赵有时没有办理长途优惠套餐,第二天虽然记得这事,但她还是抠门地装糊涂,翟闵追来电话指责她时,室友王瑜正好出现,王瑜父母进门就欢喜说:“这间寝室可真干净,看看这地板,这桌子!”
翟闵在电话那头听见,讽刺道:“你给人当保姆了?”
赵有时及时挂断电话,笑眯眯的同王瑜打了一个招呼。王瑜胖乎乎肉嘟嘟,长相可爱,像她父亲,王父说:“小姑娘,是你打扫过寝室了吧,辛苦你了,来来,吃点水果!”
赵有时架不住王父的热情,只好接过。
王瑜活泼开朗,立刻拉着赵有时聊天,整理床铺的事情交给她的母亲,到了第二天,寝室里的另外两名室友也一前一后赶到,一人叫邱静玲,一人叫罗罗佳,罗罗佳赶在她们发问前说:“我爸妈都姓罗,他们认为一个姓罗的加上另一个姓罗的是一件极佳的事情,所以我叫罗罗佳,不要觉得我的名字特别,小时的名字也挺特别的!”
赵有时见她们看向自己,笑说:“我姐姐叫赵有为,有所作为,我爸妈本来没打算生二胎,结果生了我,名字也不太好取,叫‘有时’似乎好听一些。”
王瑜和罗罗佳点头赞同,比“赵有空”好听多了!邱静玲突然说:“生二胎?你们家很有钱啊,当年生二胎罚款得多厉害,我听说农村的,第一胎是女的,可以再生二胎,你爸妈也太重男轻女了吧!”

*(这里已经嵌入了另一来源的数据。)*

-- ==== Sys2Proof/Tests/Slice0.lean ====
section
/-!
SUPPORT. Sys2Proof/Tests/Slice0.lean: checks of the model on small states. Commands outside their bounds are refused by `wf`; the
words and figures of the spec's worked examples come out; and, for every statement with hypotheses, a concrete state and
operands meet them, clause by clause.
-/
set_option Elab.async false
namespace Sys2Proof.Tests
open Sys2Proof.Machine

/-! ### States -/

/-- A hub in IDLE: its core clock runs on side K's reference, both sides are connected with claim 1, every function group is
ACTIVE. -/
def up : State := { State.reset with
  mode := .idle
  rst := { por := false, reach := none }
  pins := { forcing := false }
  clk := { act := ⟨true, true⟩, locked := ⟨true, true⟩, ref := some .k, pllLock := true, settled := true }
  sid := { live := ⟨1, 1⟩, healthy := ⟨true, true⟩ }
  groups := (List.range 11).map fun n => (n, { st := .active })
  cyc := 1
  bp := 5000
  bcid := 7 }

/-- The hub with its first program square as given. -/
def withSquare (q : Square) : State := { up with squares := [(1, q)] }

/-- The hub with its first program square READY and some of its registers set. -/
def withRegs (g : Sparse Word) : State := withSquare { state := .ready, g := g }

/-- The hub with square a1's registers as given. -/
def withA1 (g : Sparse Word) : State := { up with squares := [(0, { g := g })] }

/-- The first program square, and the host on side K. -/
def prog : Issuer := .prog 0
def host : Issuer := .host .k 9

/-- What a command leaves of a state. -/
def run (c : Instr) (s : State) : State := after s (exec c s)

/-! ### Bounds of operands -/

theorem test_wf_signal_refuses_other_rows :
    ([1, 2, 3, 4].all fun op => !(Instr.signalSig prog 1 2 op).wf) = true ∧ (Instr.signalSig prog 1 2 0).wf = true ∧
      (Instr.signalSig prog 1 2 7).wf = true := by decide

theorem test_wf_illegal_opcode_refuses_a_legal_one :
    (Instr.illegalOpcode prog 0x00).wf = false ∧ (Instr.illegalOpcode prog 0x3B).wf = false ∧
      (Instr.illegalOpcode prog 0x3A).wf = true := by decide

theorem test_wf_phase_bounds :
    (Instr.referenceSwitch 512).wf = false ∧ (Instr.phaseStep (-513)).wf = false ∧ (Instr.referenceSwitch 511).wf = true ∧
      (Instr.phaseStep (-512)).wf = true := by decide

theorem test_wf_block_bounds :
    ([Instr.quiesceAck 29, .quiesceTimeout 29, .blockResetEnd 31, .blockNoMajority 29, .watchdogExpiry 30].all fun c => !c.wf) = true ∧
      (Instr.quiesceAck 28).wf = true := by decide

theorem test_wf_data_port_bounds :
    ([Instr.packetSent .k 1 [], .laneFail 18, .laneDrop 0, .laneRejoinWrite 1, .laneRejoin 18, .cellNoMajority (.lane 1)].all
      fun c => !c.wf) = true ∧ (Instr.packetSent .k 17 []).wf = true ∧ (Instr.cellNoMajority (.lane 2)).wf = true := by decide

theorem test_wf_lane_lock_bounds :
    (Instr.laneLock 1).wf = false ∧ (Instr.laneUnlock 0 true).wf = false ∧ (Instr.laneLock 2).wf = true := by decide

theorem test_wf_time_message_bounds :
    (Instr.timeMessageReceived 2 [0] 0 0 0).wf = false ∧ (Instr.timeMessageReceived 0 [] 0 0 0).wf = false ∧
      (Instr.timeMessageReceived 0 (List.replicate 65 0) 0 0 0).wf = false ∧
      (Instr.timeMessageReceived 23 (List.replicate 64 0) 0 0 0).wf = true ∧ (Instr.timeMessageForward 21 0).wf = false ∧
      (Instr.timTxEgress 2 0).wf = false := by decide

theorem test_wf_field_address_bounds :
    (Instr.rcRead 0x15000).wf = false ∧ (Instr.fieldWrite 0x3FFFF 0).wf = false ∧ (Instr.rcRead 0x14FFF).wf = true := by decide

theorem test_wf_eye_width_bound :
    (Instr.adaptationConverged 2 65 0 0).wf = false ∧ (Instr.adaptationConverged 2 64 0 0).wf = true := by decide

/-! ### Words and figures of the spec -/

/-- Table 20-7: the words of field commands of a KN7412A. -/
theorem test_words_of_table_20_7 :
    decodeWord host 0x68400000 = .ldf host 1 0 0 ∧ decodeWord host 0x68400003 = .ldf host 1 0 3 ∧
      decodeWord host 0x68483005 = .ldf host 1 2 0x3005 ∧ decodeWord host 0x684C5008 = .ldf host 1 3 0x5008 ∧
      decodeWord host 0x6840B611 = .ldf host 1 0 0xB611 ∧ decodeWord host 0x68502000 = .ldf host 1 4 0x2000 := by decide

/-- Table 6-9: the words of the gap pulser that the statements leave out. -/
theorem test_words_of_table_6_9 :
    decodeWord prog 0x4D800DAC = .movi prog 6 0xDAC ∧ decodeWord prog 0x51980004 = .movhi prog 6 6 4 := by decide

/-- Table 20-7: what those commands find on a KN7412A. -/
theorem test_field_commands_of_table_20_7 :
    let s : State := { withA1 [(2, 45), (3, 200), (4, 256)] with shadow := [(0, 0x200)] }
    ((run (.ldf host 1 0 0) s).reg 0 1 = 2 ∧ (run (.ldf host 1 0 3) s).reg 0 1 = 0x143C3F) ∧
      effectiveAddr 0x3005 45 = some 0x32D5 ∧
      (F.CAP_ABSADDR_ADDR.rd (run (.ldf host 1 3 0x5008) s) = 0x8208 ∧ ((run (.ldf host 1 3 0x5008) s).square 0).f = false) ∧
      F.CAP_ABSADDR_ADDR.rd (run (.ldf host 1 0 0xB611) s) = 0xB611 ∧
      (((run (.ldf host 1 4 0x2000) s).square 0).f = true ∧ F.CAP_ABSENT_FLAG.is (run (.ldf host 1 4 0x2000) s) = false) := by
  decide

/-- Table 8-4: the low-range values of Core B codes, and the high-range value of sample 0. -/
theorem test_stream_values_of_table_8_4 :
    [1029, 1243, 2240, 3010, 1840, 1350, 1123, 1054, 1035].map (fun c => lowValue 0x7F3A (coreValue 0x4000 0 c)) =
      [80, 3483, 19338, 31584, 12977, 5184, 1574, 477, 175] ∧ coreValue 0x4000 0 1030 = 6 := by decide

/-- The example of chapter 9: fine times and times over threshold. -/
theorem test_hit_of_chapter_9 :
    fineTime 528 1064 45 13 = 186 ∧ fineTime 528 1064 58 37 = 564 ∧ totOf 378 = 94 ∧ totOf 514 = 128 := by decide

/-- Table 12-5: the payload of the job of six zero words, and its codes. -/
theorem test_job_of_table_12_5 :
    codeStream ([3, 1, 0, 0x66] ++ List.replicate 28 0) =
      [0x01, 0x80, 0x40, 0x06, 0x60, 0x04, 0x1A, 0x0F, 0x08, 0x84, 0xC2, 0xA1, 0x70, 0x10] := by decide

/-- The example of R454: a residence of 15,884 bins, and the asymmetry of +120 ps. -/
theorem test_residence_of_chapter_15 :
    residence 15884 0x0C800000 = 25414400 ∧ (F.LNK_TASYM_ASYM 0).addr = 0xB010 ∧
      ({ up with regs := [(0xB010, 120)] } : State).asym 0 = 7864 := by decide

/-- The examples of chapters 6 and 18: a pulse of 10.0 ns with code 0x5F costs 2 EU; 50 mA cap it at code 42. -/
theorem test_led_figures :
    ledCost 0x5F 40 = 2 ∧ up.ledCap = 42 := by decide

/-! ### The hypotheses of the statements can be met -/

theorem test_hyp_step :
    up.pending = [] ∧ MemoryForm { up with prog := [(16383, 1)], scratch := [(0, 5), (4095, 6)] } ∧
      ∃ t, step { up with prog := [(16383, 1)], pending := [.eventLatch] } = .next t := by
  unfold MemoryForm
  exact ⟨by decide, by decide, _, rfl⟩

theorem test_hyp_memory_kept : ∃ t, exec .eventLatch up = .next t := ⟨_, rfl⟩

theorem test_hyp_encoded : (Instr.illegalOpcode prog 0x3F).wf = true ∧ issuerOf (.illegalOpcode prog 0x3F) = some prog := by decide

theorem test_hyp_issuable :
    (withRegs []).issuable prog = true ∧ up.issuable host = true ∧ up.issuable (.host .q 0) = true ∧
      ({ up with squares := [(63, { state := .ready })] } : State).issuable (.prog 62) = true := by decide

/-- `LD` and `ST`: the last word, a bad word, and the first address outside. -/
theorem test_hyp_scratch :
    ((withRegs [(2, 4094)]).reg 1 2 + (1 : BitVec 18).signExtend 32).toNat = 4095 ∧
      4095 ∈ ({ withRegs [(2, 4094)] with scratchBad := [4095] } : State).scratchBad ∧
      ((withRegs [(2, 4095)]).reg 1 2 + (1 : BitVec 18).signExtend 32).toNat = 4096 ∧
      ((withA1 []).reg 0 2 + (-1 : BitVec 18).signExtend 32).toNat = 0xFFFFFFFF := by decide

theorem test_ld_st_reach_the_last_word :
    Memory.read (run (.st prog 3 2 1) (withRegs [(2, 4094), (3, 77)])).scratch 4095 = 77 ∧
      (run (.ld prog 5 2 1) { withRegs [(2, 4094)] with scratch := [(4095, 9)] }).reg 1 5 = 9 ∧
      ((run (.ld prog 5 2 2) (withRegs [(2, 4094)])).square 1).faultCause = 6 := by decide

/-- `BR`, `CALL` and `RET`: a full stack, an empty one, and a condition value that names none. -/
theorem test_branch_corners :
    ((run (.call prog 0 0 5) (withSquare { state := .ready, depth := 4 })).square 1).faultCause = 2 ∧
      ((run (.ret prog 0) (withSquare { state := .ready })).square 1).faultCause = 3 ∧
      ((run (.br prog 10 0 5) (withSquare { state := .ready })).square 1).faultCause = 1 ∧
      ((run (.br prog 9 0 5) (withSquare { state := .ready, evmask := 2, evpend := 2 })).square 1).pc = 5 := by decide

theorem test_wait_takes_or_waits :
    ((run (.wait prog 2 0 0x20002) (withSquare { state := .ready, evpend := 6 })).square 1).evpend = 4 ∧
      ((run (.wait prog 2 0 0x20001) (withSquare { state := .ready, evpend := 6 })).square 1).state = .waitEvent := by decide

/-- `MUL` takes 16 bits, `SAR` keeps the sign, `ADD` carries. -/
theorem test_arithmetic_corners :
    (run (.mul prog 1 2 3) (withRegs [(2, 0x1FFFF), (3, 3)])).reg 1 1 = 0xFFFFFFFD ∧
      (run (.sar prog 1 2 0 4) (withRegs [(2, 0x80000000)])).reg 1 1 = 0xF8000000 ∧
      ((run (.add prog 1 2 3) (withRegs [(2, 0xFFFFFFFF), (3, 1)])).square 1).c = true ∧
      (run (.max prog 1 2 3 true) (withRegs [(2, 0xFFFFFFFF), (3, 1)])).reg 1 1 = 0xFFFFFFFF := by decide

theorem test_hyp_illegal_opcode :
    (0x34000000 : Word).extractLsb' 26 6 = 0x0D ∧ decodeWord prog 0x34000000 = .illegalOpcode prog 0x0D ∧
      (0xFC000000 : Word).extractLsb' 26 6 = 0x3F := by decide

/-- `SIGNAL`: a1 and a FREE square are refused, a square in use is not. -/
theorem test_hyp_signal_sig :
    ((withA1 [(2, 64)]).reg 0 2).toNat % 64 = 0 ∧ (up.square 5).state = .free ∧
      ((withRegs [(2, 65)]).reg 1 2).toNat % 64 = 1 ∧ ((withRegs [(2, 65)]).square 1).state ≠ .free := by decide

theorem test_hyp_signal_start :
    ((List.range 64).all fun n => n == 0 ||
        !(({ up with squares := (List.range 63).map fun k => (k + 1, { state := .ready }) } : State).square n).state == .free) = true ∧
      ((withRegs []).square 2).state = .free ∧ ((withRegs []).square 1).state ≠ .free ∧
      ((List.range 63).all fun n => n == 0 ||
        !(({ up with squares := (List.range 62).map fun k => (k + 1, { state := .ready }) } : State).square n).state == .free) = true ∧
      (({ up with squares := (List.range 62).map fun k => (k + 1, { state := .ready }) } : State).square 63).state = .free := by
  decide

/-- The example of chapter 6: the started square is b1, at 0x0100, with priority 3 and class 1. -/
theorem test_signal_start_of_chapter_6 :
    let t := run (.signalStart host 1 4 0x100) (withA1 [(4, 0x310)])
    t.reg 0 1 = 1 ∧ (t.square 1).pc = 0x100 ∧ (t.square 1).prio = 3 ∧ (t.square 1).cls = 1 ∧ (t.square 1).state = .ready := by
  decide

theorem test_hyp_signal_control :
    ((withSquare { state := .halted }).square 1).state = .halted ∧ ((withSquare { state := .waitEvent }).square 1).state = .waitEvent ∧
      ((withRegs [(2, 1)]).reg 1 2).toNat % 64 = prog.idx ∧ ((withA1 [(2, 1)]).reg 0 2).toNat % 64 ≠ host.idx := by decide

罗罗佳撇撇嘴,朝王瑜和赵有时偷使眼色,不让她们去接话。
赵有时在电话里向翟闵复述邱静玲的话,说:“罗罗佳的性格最直接,她不喜欢邱静玲,这几天就完全不理她,不过她说她家里安排她大二出国,所以这一年她可以随便得罪人。王瑜憨憨的,讲话有点娃娃音,很可爱,她也不太喜欢邱静玲。”
“那你呢?”
“我?”赵有时一边扇风一边找到阴凉地,迷彩服材质太差,又厚又闷,热得她快晕倒,“我才跟邱静玲相处几天,对她谈不上喜欢不喜欢,总不能因为她无心的一句话就认定她不好。”
翟闵不留情面地揭穿她:“你就装吧,你要是真没有对她心存芥蒂,能跟我说那么多她的事?你不就是想处好所有的人际关系,你累不累,我早跟你说过,想干嘛就干嘛,十八岁的时候不随心所欲,等到二十八岁的时候才给世界甩脸色看?”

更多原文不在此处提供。